“你進來罷。”
郁枝趴在桌子慢慢抬起發紅的臉。
金石一進門望著她笑嘻嘻的“姨娘”
她指了指唇“小姐真疼您。”
冰天雪地都消不去那位的火,可見她家姨娘魅力太強。
“胡說什么呢”郁枝整日錦衣玉食養著,漸漸也有了做姨娘的派頭,她輕嗔一聲,金石識趣地住了話頭。

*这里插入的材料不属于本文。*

-- ==== Sys2Proof/Config.lean ====
section
/-! DEFINITION. What the manual fixes for every AC740: sizes, ranges and intervals, each with the rule that gives it.
The manual leaves no value of the machine open that a command reads, so there is no free value here. -/

namespace Sys2Proof.Config

/-- Bytes of a block, logical, unit, spare or system alike (00_scope, Conventions). -/
abbrev blockSize : Nat := 4096
/-- Data blocks of a unit, and the logical blocks each member holds (R1, R3). -/
abbrev dataBlocks : Nat := 65536
/-- Spares of a unit (R1). -/
abbrev spares : Nat := 1024
/-- First spare block of a unit (R1). -/
abbrev spareBase : Nat := 65536
/-- First system block of a unit, block 0 of slot A (R1). -/
abbrev systemBase : Nat := 66560
/-- Blocks of one system slot (R1). -/
abbrev slotBlocks : Nat := 16
/-- Unit blocks of an accepted unit (R1, R91). -/
abbrev unitBlocks : Nat := 66592
/-- The answer timer of a media command, in microseconds (R73). -/
abbrev answerTimeout : Nat := 2000
/-- FOREGROUND places of a channel queue (R76). -/
abbrev foregroundPlaces : Nat := 3
/-- Steps a context may have outstanding (R61). -/
abbrev maxOutstanding : Nat := 4
/-- Move slots of a unit (R104). -/
abbrev moveSlots : Nat := 4
/-- Places of the request list for requests that name no waiting context (R104). -/
abbrev untiedPlaces : Nat := 8
/-- Spares one move tries at most (R108). -/
abbrev maxSpares : Nat := 3
/-- Patrol log slots (R131). -/
abbrev logSlots : Nat := 16
/-- Largest count of an event slot (R181). -/
abbrev maxEventCount : Nat := 4294967295
/-- Largest refused-signal count (R157). -/
abbrev maxRefused : Nat := 65535
/-- Largest generation and write sequence (R142). -/
abbrev maxGeneration : Nat := 18446744073709551615
/-- Largest route count (R184). -/
abbrev maxRouteCount : Nat := 64
/-- The part code of IDENT and of the identity entry (section 10.1, R195). -/
abbrev partCode : Nat := 0xAC0740
/-- The revision of parts the manual describes (section 10.1). -/
abbrev revision : Nat := 1
/-- How many internal effects one command may set off before the model stops working them off.
DESIGN CHOICE, log entry 3. -/
abbrev cascadeBound : Nat := 1048576

end Sys2Proof.Config
end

只不過沒安靜多久,她又道“奴總覺得姨娘是當主子的命,以姨娘的福分,前程必當似錦。”
她說的前程似錦是由妾抬為正妻。
大炎朝為妾者多,然被抬為妻的一個都沒有。
郁枝不知她哪來的把握篤信四小姐會愛她愛得愿將正妻之位拱手相送。
她張張嘴,本想教她以后莫再說僭越的話,話到嘴邊不知怎的咽回去。
“姨娘,小姐催您呢。”
銀錠在外輕喚。
“看,小姐可是半刻都離不了您。”
沐浴都要人陪。
郁枝感慨自己遇上魏平奚就是操勞的命,日操夜操,嚴謹點或許還得在前面加個被字。
她想得有點遠,面帶紅暈地出了房門。
小鎮最好的客棧,店家為接待貴客專門新辟了一處池子,等貴人走后這池子還要拆。
貴人嘛,講究,不愿和后來人用一處浴池。
冬天泡溫泉是件極其享受的事。
白霧蒸騰,水氣上涌,熱乎乎的,熏得人小臉比桃花還艷麗。
魏四小姐身在水池頗為愜意,白花花的,郁枝見了直接捂臉的程度。
“下來。”
一陣水花響起,很快白花花水嫩嫩的成了兩人。
魏平奚懶洋洋地趴在她背上“怎的這么慢”
溫軟觸感分明,郁枝心猿意馬“和金石說了幾句話。”
“金石有我重要”魏四小姐占有欲作祟,細長的眼睛瞇著“你是誰的女人”
“”
郁枝嗔她不講道理,再過分的事都對她做了,得了便宜反而問她是誰的女人。
她沒法和四小姐講道理,顧念四小姐小她五歲,她耳尖竄紅,忍著老牛吃嫩草的羞臊“是你的。”
魏平奚胸腔的那點不舒服這才散去。
“那你要好好記著,你是我的女人,我玩膩之前誰也不能越過我去。”
話不是什么動聽的話,郁枝偏偏從中聽出一絲半點的別扭。
四小姐總說玩膩玩膩,玩了這么久不也還沒膩
“你在想什么”
想你玩多久才會膩。
郁枝轉過來身抱著她“沒想什么。”
她看著就沒說實話,念在她主動投懷送抱的份上,魏平奚捧起她的臉親得投入。
風停雪止,陽光出來照在地上融化一灘灘水。
天氣又干又冷。
魏家的車馬浩浩蕩蕩進入京城。
魏字旗隨風飄搖,久等在城門前的衛道士們自發組建一道人墻堵在路中央。
馬車遇阻。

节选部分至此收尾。